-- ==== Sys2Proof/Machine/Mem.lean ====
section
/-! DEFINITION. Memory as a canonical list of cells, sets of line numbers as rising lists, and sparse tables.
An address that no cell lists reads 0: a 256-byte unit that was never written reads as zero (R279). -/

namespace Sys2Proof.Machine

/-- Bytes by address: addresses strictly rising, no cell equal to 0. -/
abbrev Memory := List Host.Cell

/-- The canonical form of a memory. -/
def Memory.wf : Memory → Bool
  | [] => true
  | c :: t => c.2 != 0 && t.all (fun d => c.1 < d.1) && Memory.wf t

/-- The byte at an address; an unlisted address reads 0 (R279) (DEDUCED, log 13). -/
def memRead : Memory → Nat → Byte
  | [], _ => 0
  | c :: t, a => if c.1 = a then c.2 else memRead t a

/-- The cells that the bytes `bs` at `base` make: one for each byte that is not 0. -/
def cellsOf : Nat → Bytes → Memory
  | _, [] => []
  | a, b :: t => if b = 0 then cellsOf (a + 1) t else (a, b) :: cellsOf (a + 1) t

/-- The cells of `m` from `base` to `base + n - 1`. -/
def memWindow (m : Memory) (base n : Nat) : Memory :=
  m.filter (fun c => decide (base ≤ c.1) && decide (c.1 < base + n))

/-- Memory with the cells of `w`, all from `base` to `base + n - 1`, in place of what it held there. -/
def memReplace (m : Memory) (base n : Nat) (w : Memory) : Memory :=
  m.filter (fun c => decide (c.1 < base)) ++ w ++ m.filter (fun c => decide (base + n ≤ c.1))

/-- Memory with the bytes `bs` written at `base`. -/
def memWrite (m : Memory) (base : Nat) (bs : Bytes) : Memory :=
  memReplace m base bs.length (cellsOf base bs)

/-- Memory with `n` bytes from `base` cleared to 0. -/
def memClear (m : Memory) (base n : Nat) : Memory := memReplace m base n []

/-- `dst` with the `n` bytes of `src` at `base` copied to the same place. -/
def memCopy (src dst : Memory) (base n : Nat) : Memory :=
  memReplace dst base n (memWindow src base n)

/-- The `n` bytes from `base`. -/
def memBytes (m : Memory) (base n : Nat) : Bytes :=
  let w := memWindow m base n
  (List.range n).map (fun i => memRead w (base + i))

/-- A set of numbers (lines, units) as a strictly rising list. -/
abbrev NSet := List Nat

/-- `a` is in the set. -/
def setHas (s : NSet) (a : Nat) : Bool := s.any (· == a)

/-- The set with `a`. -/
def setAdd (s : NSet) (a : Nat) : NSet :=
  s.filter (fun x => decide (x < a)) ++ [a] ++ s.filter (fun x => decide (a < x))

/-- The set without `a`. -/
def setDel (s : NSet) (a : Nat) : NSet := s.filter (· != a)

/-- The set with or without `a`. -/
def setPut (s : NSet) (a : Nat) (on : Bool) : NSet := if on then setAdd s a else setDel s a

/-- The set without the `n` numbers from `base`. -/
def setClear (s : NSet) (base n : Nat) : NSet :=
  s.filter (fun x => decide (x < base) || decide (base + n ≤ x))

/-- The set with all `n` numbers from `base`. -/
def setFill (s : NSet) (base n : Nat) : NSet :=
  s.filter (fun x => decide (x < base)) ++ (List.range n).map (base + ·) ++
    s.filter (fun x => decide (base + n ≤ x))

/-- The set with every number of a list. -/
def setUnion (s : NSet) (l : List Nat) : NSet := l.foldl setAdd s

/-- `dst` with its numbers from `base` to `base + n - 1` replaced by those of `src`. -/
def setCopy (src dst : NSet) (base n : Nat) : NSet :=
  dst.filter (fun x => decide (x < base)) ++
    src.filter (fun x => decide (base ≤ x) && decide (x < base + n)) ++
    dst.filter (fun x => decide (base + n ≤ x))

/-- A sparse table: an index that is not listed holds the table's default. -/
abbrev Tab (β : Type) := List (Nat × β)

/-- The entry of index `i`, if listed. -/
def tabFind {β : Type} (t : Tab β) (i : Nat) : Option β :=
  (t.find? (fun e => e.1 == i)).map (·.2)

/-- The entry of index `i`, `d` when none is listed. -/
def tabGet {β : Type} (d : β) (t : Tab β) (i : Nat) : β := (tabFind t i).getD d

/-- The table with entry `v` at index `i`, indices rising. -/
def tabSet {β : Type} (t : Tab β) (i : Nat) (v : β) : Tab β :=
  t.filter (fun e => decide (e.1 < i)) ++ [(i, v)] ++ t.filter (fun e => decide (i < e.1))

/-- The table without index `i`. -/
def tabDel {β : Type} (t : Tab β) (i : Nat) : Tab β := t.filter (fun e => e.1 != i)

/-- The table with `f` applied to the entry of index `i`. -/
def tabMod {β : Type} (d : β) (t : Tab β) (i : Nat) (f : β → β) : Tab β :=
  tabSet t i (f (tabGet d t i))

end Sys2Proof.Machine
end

--

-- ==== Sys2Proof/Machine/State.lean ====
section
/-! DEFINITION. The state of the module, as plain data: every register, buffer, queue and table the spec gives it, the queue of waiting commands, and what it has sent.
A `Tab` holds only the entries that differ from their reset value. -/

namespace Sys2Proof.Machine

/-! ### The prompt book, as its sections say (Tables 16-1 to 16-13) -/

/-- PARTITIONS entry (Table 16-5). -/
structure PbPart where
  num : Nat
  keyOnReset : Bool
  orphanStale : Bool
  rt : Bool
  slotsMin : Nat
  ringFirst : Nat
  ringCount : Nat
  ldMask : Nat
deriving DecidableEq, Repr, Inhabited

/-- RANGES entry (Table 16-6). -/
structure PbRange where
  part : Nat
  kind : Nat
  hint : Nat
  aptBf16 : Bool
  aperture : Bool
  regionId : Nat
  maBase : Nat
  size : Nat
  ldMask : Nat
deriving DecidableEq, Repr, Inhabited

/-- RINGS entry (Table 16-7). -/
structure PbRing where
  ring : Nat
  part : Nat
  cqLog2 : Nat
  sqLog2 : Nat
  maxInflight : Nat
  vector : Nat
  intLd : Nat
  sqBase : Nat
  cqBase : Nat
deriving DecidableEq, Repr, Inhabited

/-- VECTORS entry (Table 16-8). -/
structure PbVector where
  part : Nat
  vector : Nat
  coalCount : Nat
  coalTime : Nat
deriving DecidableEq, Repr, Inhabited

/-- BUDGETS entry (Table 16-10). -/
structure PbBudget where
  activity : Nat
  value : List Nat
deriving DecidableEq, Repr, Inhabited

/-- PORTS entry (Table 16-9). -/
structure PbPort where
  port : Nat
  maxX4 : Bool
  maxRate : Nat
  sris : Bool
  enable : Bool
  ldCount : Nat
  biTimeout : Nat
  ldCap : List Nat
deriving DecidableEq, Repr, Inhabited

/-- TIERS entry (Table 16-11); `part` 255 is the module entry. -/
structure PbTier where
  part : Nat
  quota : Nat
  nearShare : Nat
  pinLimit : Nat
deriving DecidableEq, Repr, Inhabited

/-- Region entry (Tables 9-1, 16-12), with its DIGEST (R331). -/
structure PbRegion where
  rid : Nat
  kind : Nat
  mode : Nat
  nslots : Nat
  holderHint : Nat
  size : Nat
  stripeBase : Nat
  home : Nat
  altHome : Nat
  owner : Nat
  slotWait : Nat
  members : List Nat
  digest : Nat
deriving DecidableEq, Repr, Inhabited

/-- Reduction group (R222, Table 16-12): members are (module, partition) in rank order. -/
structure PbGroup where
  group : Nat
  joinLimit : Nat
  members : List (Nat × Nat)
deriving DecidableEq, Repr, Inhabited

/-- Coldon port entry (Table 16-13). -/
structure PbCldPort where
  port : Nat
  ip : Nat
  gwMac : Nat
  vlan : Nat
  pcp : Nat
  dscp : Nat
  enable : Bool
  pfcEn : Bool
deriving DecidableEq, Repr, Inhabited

### [Work order]
From the records above, pull every line that carries the word "decide".

### [Response area]
  m.filter (fun c => decide (base ≤ c.1) && decide (c.1 < base + n))
  m.filter (fun c => decide (c.1 < base)) ++ w ++ m.filter (fun c => decide (base + n ≤ c.1))
  s.filter (fun x => decide (x < a)) ++ [a] ++ s.filter (fun x => decide (a < x))
  s.filter (fun x => decide (x < base) || decide (base + n ≤ x))
  s.filter (fun x => decide (x < base)) ++ (List.range n).map (base + ·) ++
    s.filter (fun x => decide (base + n ≤ x))
  dst.filter (fun x => decide (x < base)) ++
    src.filter (fun x => decide (base ≤ x) && decide (x < base + n)) ++
    dst.filter (fun x => decide (base + n ≤ x))
  t.filter (fun e => decide (e.1 < i)) ++ [(i, v)] ++ t.filter (fun e => decide (i < e.1))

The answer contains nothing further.